There’s the light of the full moon on the ocean waves just a few feet away. A cold wind from the north invading my body. That first shock of searing heat on icy toes, and Guy taking my hand underwater. Couples entwined and groping unapologetically on either side of us, and more underwater fumbling at my body that I assumed were Guy’s advances. They might have been, but my husband’s hands were not alone on my body. There’s music, but I’m not sure from where. Singing. And the spray of ocean against nearby rocks that bursts into sparks of color. Bright greens and blues. I am surrounded by color in the air and music on my skin. There’s the heat and the cold at once. Everything is back and forth. Perhaps a faint touch of nausea, or was it only the butterflies of thrilling newness? There is laughing and spinning. Pulling away and then seeking out. The rocks against my back, but I can’t move. Remembering and forgetting. The sensation of earth shaking. The foggy night sky spinning. The smell of bay laurel and dandelion wine. I must have had more wine than I realized, I remember thinking, as everything around me spun.

Then I was wrapped in a towel, and we were trekking down the rocks and across the sand. We were led up a different trail, one that cuts through the downtown, all quiet in this, the middle of the night. We passed the bar, the general store, the museum, the former library.

“How did we get here?” I asked in a sleepy daze, perhaps even blushing like the new bride that I was. Was I doing it right? Surrendering to the role of wife? The night was hazy and magical, for lack of a better word. Not all magic is good, warns Anna Nováková. The cold was bringing me back to reality. Who lives this way? Between hilltop manors and lithium-laced hot springs? And these women and their names! What flower would Manny have called me, if not for the botanical coincidence of my name?

“Everything has changed so fast. It’s all different all of a sudden,” I muttered, slurring perhaps.

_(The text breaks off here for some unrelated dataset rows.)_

-- ==== Sys2Proof/Decode.lean ====
section
/-! DEFINITION. The decoder of words: the step table gives its rows no bits, so no word spells a command. -/

namespace Sys2Proof

/-- The command that a word spells by the table's bits: none, because no row of spec/opcode_table.json has bits (log
entry 2). Commands come to the engine as host accesses, pins, links and descriptors, which their operands hold. -/
def decodeTableWord (_nbits _w : Nat) : Option Instr := none

end Sys2Proof
end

“As fast as the weather changes in Bellinas,” Mia replied with a friendly smile I suspect was a smirk in disguise. In my memory, it’s almost as if I can hear the whole town laughing, when I hear her continue. “They say the winds of Bellinas have driven some to madness.” The gentle caress of a cool, invisible hand to seduce and deny, as if to say, “Not I.” What is more coy or fickle than the wind, but the Scythian goddesses of Herodotus and the changing winds of history? “That’s what happened to the others,” she said.

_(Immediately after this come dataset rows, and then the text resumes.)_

-- ==== Sys2Proof/Machine/Flags.lean ====
section
/-! DEFINITION. Flags and derived figures: the flags of a time value (R82), ledger records (R111, R112, R102), the
figures that consumers show (R119, R85). -/

namespace Sys2Proof.Machine

/-! ### The time value (R82) -/

/-- VALID of a view: the domain has been set and CD-TIME is in range. -/
def viewValid (s : State) (v : Nat) : Bool := (s.domain (viewDomain s v)).valid && s.clockOk

/-- HOLDOVER of a view: the disciplining DPLL is in holdover. -/
def viewHoldover (s : State) (v : Nat) : Bool :=
  match (s.domain (viewDomain s v)).dpll with
  | none => false
  | some k => (s.dpllOf k.val).st == .holdover

/-- The DPLL of a domain moves its phase by a step (R150). -/
def stepMoves (s : State) (d : Nat) : Bool :=
  match (s.domain d).dpll with
  | none => false
  | some k => (s.dpllOf k.val).stepMoving

/-- SLEWING of a view (R94, R101, R150). -/
def viewSlewing (s : State) (v : Nat) : Bool :=
  let d := viewDomain s v
  (s.domain d).slew.isSome || stepMoves s d || (v == 4 && s.tcr.remainder != 0)

/-- The seconds that a leap adds to the offset. -/
def Leap.delta : Leap → Int
  | .none => 0
  | .insert => 1
  | .delete => -1

/-- The code of a leap (R82). -/
def Leap.code : Leap → Nat
  | .none => 0
  | .insert => 1
  | .delete => 2

/-- TAI − UTC of a domain in a TAI second (R98): from LEAP_SECOND on, the leap is in it. -/
def Domain.utcAt (x : Domain) (sec : Nat) : Int := if x.leapSecond ≤ sec then x.utcOffset + x.leap.delta else x.utcOffset

/-- LEAP of a domain in a TAI second (R98): pending from LEAP_SECOND − 86,400 until LEAP_SECOND. -/
def Domain.leapAt (x : Domain) (sec : Nat) : Nat :=
  if x.leapSecond ≤ sec + 86400 ∧ sec < x.leapSecond then x.leap.code else 0

/-- LEAP of a view (R98). -/
def viewLeap (s : State) (v : Nat) : Nat := (s.domain (viewDomain s v)).leapAt (viewSecond s v)

/-- KIND of a time value (R82). -/
inductive TimeKind where
  | main
  | fallback
  | launch
  | event
  deriving DecidableEq, Repr

/-- The code of KIND. -/
def TimeKind.code : TimeKind → Nat
  | .main => 0
  | .fallback => 1
  | .launch => 2
  | .event => 3

/-- FRAC of a time value: stamps of frames and launches keep 2^-7 ns (R83), stamps of events 2^-3 ns (R217). -/
def TimeKind.frac (k : TimeKind) (count : Nat) : Nat :=
  match k with
  | .main => fracOf count
  | .event => fracOf count / 8192 * 8192
  | _ => fracOf count / 512 * 512

/-- VALID, HOLDOVER, EXCURSION and SLEWING of a view's time values, at their places in R82. -/
def timeFlags (s : State) (v : Nat) : Nat :=
  bit (viewValid s v) * 2 ^ 11 + bit (viewHoldover s v) * 2 ^ 10 + bit s.srt.dip * 2 ^ 8 + bit (viewSlewing s v) * 2 ^ 7

/-- A time value (R82) of a domain's time at a counter value, with its flags. -/
def timeWord (x : Domain) (dom count flags : Nat) (k : TimeKind) (calibrated : Bool) : BitVec 128 :=
  BitVec.ofNat 128
    (secondsOf count * 2 ^ 64 + nsOf count * 2 ^ 34 + k.frac count * 2 ^ 18 + dom * 2 ^ 16 + k.code * 2 ^ 14 +
     x.leapAt (secondsOf count) * 2 ^ 12 + bit calibrated * 2 ^ 9 + flags)

/-- A time value of a view at a counter value (R82). -/
def timeValue (s : State) (v : Nat) (count : Nat) (k : TimeKind) (calibrated : Bool) : BitVec 128 :=
  timeWord (s.domain (viewDomain s v)) (viewDomain s v) count (timeFlags s v) k calibrated

/-- The time of a view now, taken by no input path (R379). -/
def timeNow (s : State) (v : Nat) : BitVec 128 := timeValue s v (viewCount s v) .main s.cal.crcOk

/-! ### The ledger (R111, R112) -/

/-- One picosecond in ledger units of 1/8000 fs. -/
def psL : Nat := 8000000
/-- The unknown bound (R86). -/
def boundUnknown : Nat := 2 ^ 48 - 1

/-- |remainder| of a domain's slew and DPLL step in ledger units (R94, R150). -/
def movingL (s : State) (d : Nat) : Nat :=
  let w := match (s.domain d).slew with
    | none => 0
    | some w => w.remaining.natAbs
  let m := match (s.domain d).dpll with
    | none => 0
    | some k => if (s.dpllOf k.val).stepMoving then (s.dpllOf k.val).moving.natAbs else 0
  (w + m) * psL / psU

/-- C_REF as shown, with the |remainder| part that the latest boundary refreshed (R94), ledger units. -/
def cRefL (s : State) (d : Nat) : Nat := (s.domain d).ledger.cRef + (s.domain d).ledger.moving

/-- The six contributions of a domain, ledger units (R111). -/
def contributions (s : State) (d : Nat) : List Nat :=
  let g := (s.domain d).ledger
  [cRefL s d, g.cServo, g.cHold, g.cCal + g.cFallback, g.cAsym, g.cSupply]

/-- A ledger amount in whole picoseconds: R112 keeps a fraction internally and does not say how it shows; it rounds up, so
that a bound never shows less than it is. DESIGN CHOICE, log entry 96. -/
def ceilPs (x : Nat) : Nat := ceilDiv x psL

/-- BOUND_PS of a domain (R112). -/
def domBound (s : State) (d : Nat) : Nat :=
  if (s.domain d).ledger.known then min (2 ^ 48 - 2) (ceilPs (contributions s d).sum) else boundUnknown

/-- The domain whose record a view shows: during an alignment the one with the largest bound among the domains
involved, the lowest-numbered of equals (R102, R103). -/
def recordDomain (s : State) (v : Nat) : Nat :=
  if v < 4 then v
  else (List.range 4).foldl
    (fun best d => if s.tcr.involved.any (fun x => x.val == d) && decide (domBound s best < domBound s d) then d else best)
    (match (List.range 4).find? fun d => s.tcr.involved.any fun x => x.val == d with
     | some d => d
     | none => s.tcr.active.val)

/-- BOUND_PS of a view. -/
def viewBound (s : State) (v : Nat) : Nat := domBound s (recordDomain s v)

/-- GROWTH_FS of a view. -/
def viewGrowth (s : State) (v : Nat) : Int := (s.domain (recordDomain s v)).ledger.growthFs

/-- CHAIN (R115). -/
def chainCode (g : Ledger) : Nat := g.chainClass.val * 4096 + g.chainHops.val * 256

/-- LAST_REF as shown (R111). -/
def lastRefCode (g : Ledger) : Nat :=
  match g.lastRef with
  | none => 0xFF
  | some r => r.val

/-- STATUS of the record that a view shows (R111). -/
def recordStatus (s : State) (v : Nat) : Nat :=
  let d := recordDomain s v
  let g := (s.domain d).ledger
  bit g.confirmed + 2 * bit g.holdover + 4 * bit (viewSlewing s v || viewSlewing s d) + 8 * bit s.srt.dip +
  16 * bit g.growsRef + 32 * bit (if v < 4 then g.aboveWarn else s.tcr.viewAboveWarn) +
  64 * bit (if v < 4 then g.aboveLimit else s.tcr.viewAboveLimit)

/-- The 64-byte record of a domain or of the active view (R111). -/
def ledgerRecord (s : State) (v : Nat) : List Byte :=
  let d := recordDomain s v
  let g := (s.domain d).ledger
  leBytes 6 (domBound s d) ++ leBytes 2 (recordStatus s v) ++ leBytes 4 (toCode 32 g.growthFs) ++
  leBytes 6 (ceilPs (cRefL s d)) ++ leBytes 6 (ceilPs g.cServo) ++ leBytes 6 (ceilPs g.cHold) ++
  leBytes 6 (ceilPs (g.cCal + g.cFallback)) ++ leBytes 6 (ceilPs g.cAsym) ++ leBytes 6 (ceilPs g.cSupply) ++
  leBytes 1 (lastRefCode g) ++ leBytes 1 v ++ leBytes 2 (chainCode g) ++ leBytes 4 g.sinceConfirm.toNat ++
  leBytes 2 g.updImpression ++ leBytes 6 g.updSecond.toNat

/-! ### What consumers show (R119, R85) -/

/-- Limits of the clockAccuracy codes from 0x17 on, units of 0.1 ps: 1, 2.5, 10, 25, 100, 250 and so on up to 1 s,
then 10 s (the order of IEEE 1588-2019, log entry 15). -/
def accuracyLimits : List Nat :=
  ((List.range 6).flatMap fun k =>
    [10 * 100 ^ k, 25 * 100 ^ k, 100 * 100 ^ k, 250 * 100 ^ k]) ++ [10 ^ 13, 10 ^ 14]

/-- PTP clockAccuracy: the smallest code whose limit is at least the bound (R119). -/
def clockAccuracy (bound : Nat) : Nat :=
  if bound = boundUnknown then 0xFE
  else match accuracyLimits.findIdx? fun l => decide (bound * 10 ≤ l) with
    | some i => 0x17 + i
    | none => 0x31

/-- PTP clockClass by the default mapping (R119). -/
def clockClass (s : State) (v : Nat) : Nat :=
  let d := recordDomain s v
  let g := (s.domain d).ledger
  if !viewValid s v then 248
  else if g.confirmed && !g.holdover then 6
  else if viewBound s v ≤ (s.domain (viewDomain s v)).warnPs then 7
  else 52

/-- Root dispersion in units of 2^-16 s, rounded up (R119). -/
def rootDispersion (bound : Nat) : Nat := min (2 ^ 32 - 1) (ceilDiv (bound * 65536) (10 ^ 12))

/-- NTP leap indicator (R119). -/
def ntpLeap (s : State) (v : Nat) : Nat := if viewValid s v then viewLeap s v else 3

/-- The IRIG time-quality code (R119): 0 when confirmed, else the decade code whose limit covers the bound. A VALID domain
whose bound exceeds 10 s or is unknown has no decade code; it shows 1111. DESIGN CHOICE, log entry 99. -/
def irigQuality (s : State) (v : Nat) : Nat :=
  let g := (s.domain (recordDomain s v)).ledger
  if !viewValid s v then 15
  else if g.confirmed && !g.holdover then 0
  else match (List.range 11).find? fun i => decide (viewBound s v ≤ 1000 * 10 ^ i) with
    | some i => i + 1
    | none => 15

/-- The continuous time-quality code (R119). -/
def irigContinuous (bound : Nat) : Nat :=
  if bound = boundUnknown then 7 else
  match (List.range 6).find? fun i => decide (bound < 100000 * 10 ^ i) with
  | some i => i + 1
  | none => 7

/-- BOUND_PS in ns, rounded up and saturating (R119). -/
def boundNs (bound : Nat) : Nat := min (2 ^ 32 - 1) (ceilDiv bound 1000)

/-- A TAI second is the one that an insertion adds (R85, R212). -/
def Domain.insertedAt (x : Domain) (sec : Nat) : Bool := x.leap == .insert && sec + 1 == x.leapSecond

/-- UTC seconds of a view at a TAI second (R85, R98): one more is subtracted in the second before an insertion. -/
def utcSeconds (s : State) (v : Nat) (tai : Nat) : Int :=
  let d := s.domain (viewDomain s v)
  (tai : Int) - d.utcAt tai - bit (d.insertedAt tai)

/-- The 64-bit NTP timestamp of a counter value (R85). -/
def ntpTimestamp (s : State) (v : Nat) (count : Nat) : BitVec 64 :=
  let sec := ((utcSeconds s v (secondsOf count) + 2208988800) % 2 ^ 32).toNat
  let frac := (nsOf count * 2 ^ 32 + fracOf count * 2 ^ 16) / 10 ^ 9
  BitVec.ofNat 64 (sec * 2 ^ 32 + frac)

/-- The assurance TLV body of a view (R119), less its flags and reserved bytes. -/
def assuranceOf (s : State) (v : Nat) : AssuranceTlv :=
  let g := (s.domain (recordDomain s v)).ledger
  { boundPs := BitVec.ofNat 48 (viewBound s v)
    growthFs := BitVec.ofInt 32 g.growthFs
    chain := BitVec.ofNat 16 (chainCode g)
    sinceConfirm := g.sinceConfirm
    lastRef := BitVec.ofNat 8 (lastRefCode g)
    flags := BitVec.ofNat 8 (bit g.holdover + 2 * bit (viewSlewing s v) + 4 * bit s.srt.dip + 8 * bit g.confirmed) }

end Sys2Proof.Machine
end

We walked home, watching the fog roll in just before dawn, the ragged white tendrils binding us to this place. I found myself wondering whether the whole evening had actually happened. Trying to recover the details, between counting breaths. One. Two. Three. Four. My body began to panic, but why? I couldn’t fully remember then. Guy pawed at my waist and breathed sweet nothings into my ear between the hot springs and our new house. His affections made me so happy, and I could not bear to trust myself. Still, I knew that something was wrong. Whatever my right mind found disturbing was soon obscured by the fog coming in from the ocean until we were completely surrounded by white clouds that had only a few moments before been above the Pacific. Once we were warm in our bungalow after showering with the most luxurious of oils and ocean sponges, everything was simply salt and dawning sunlight and that strange coiling echo of a bird’s call in sheets of ocean air. Everything seemed as perfect as I had imagined with Guy asleep and curled into me. Any misgivings could be let go, I thought. Let go and carried off by the wind that brought with it a hint of smoke.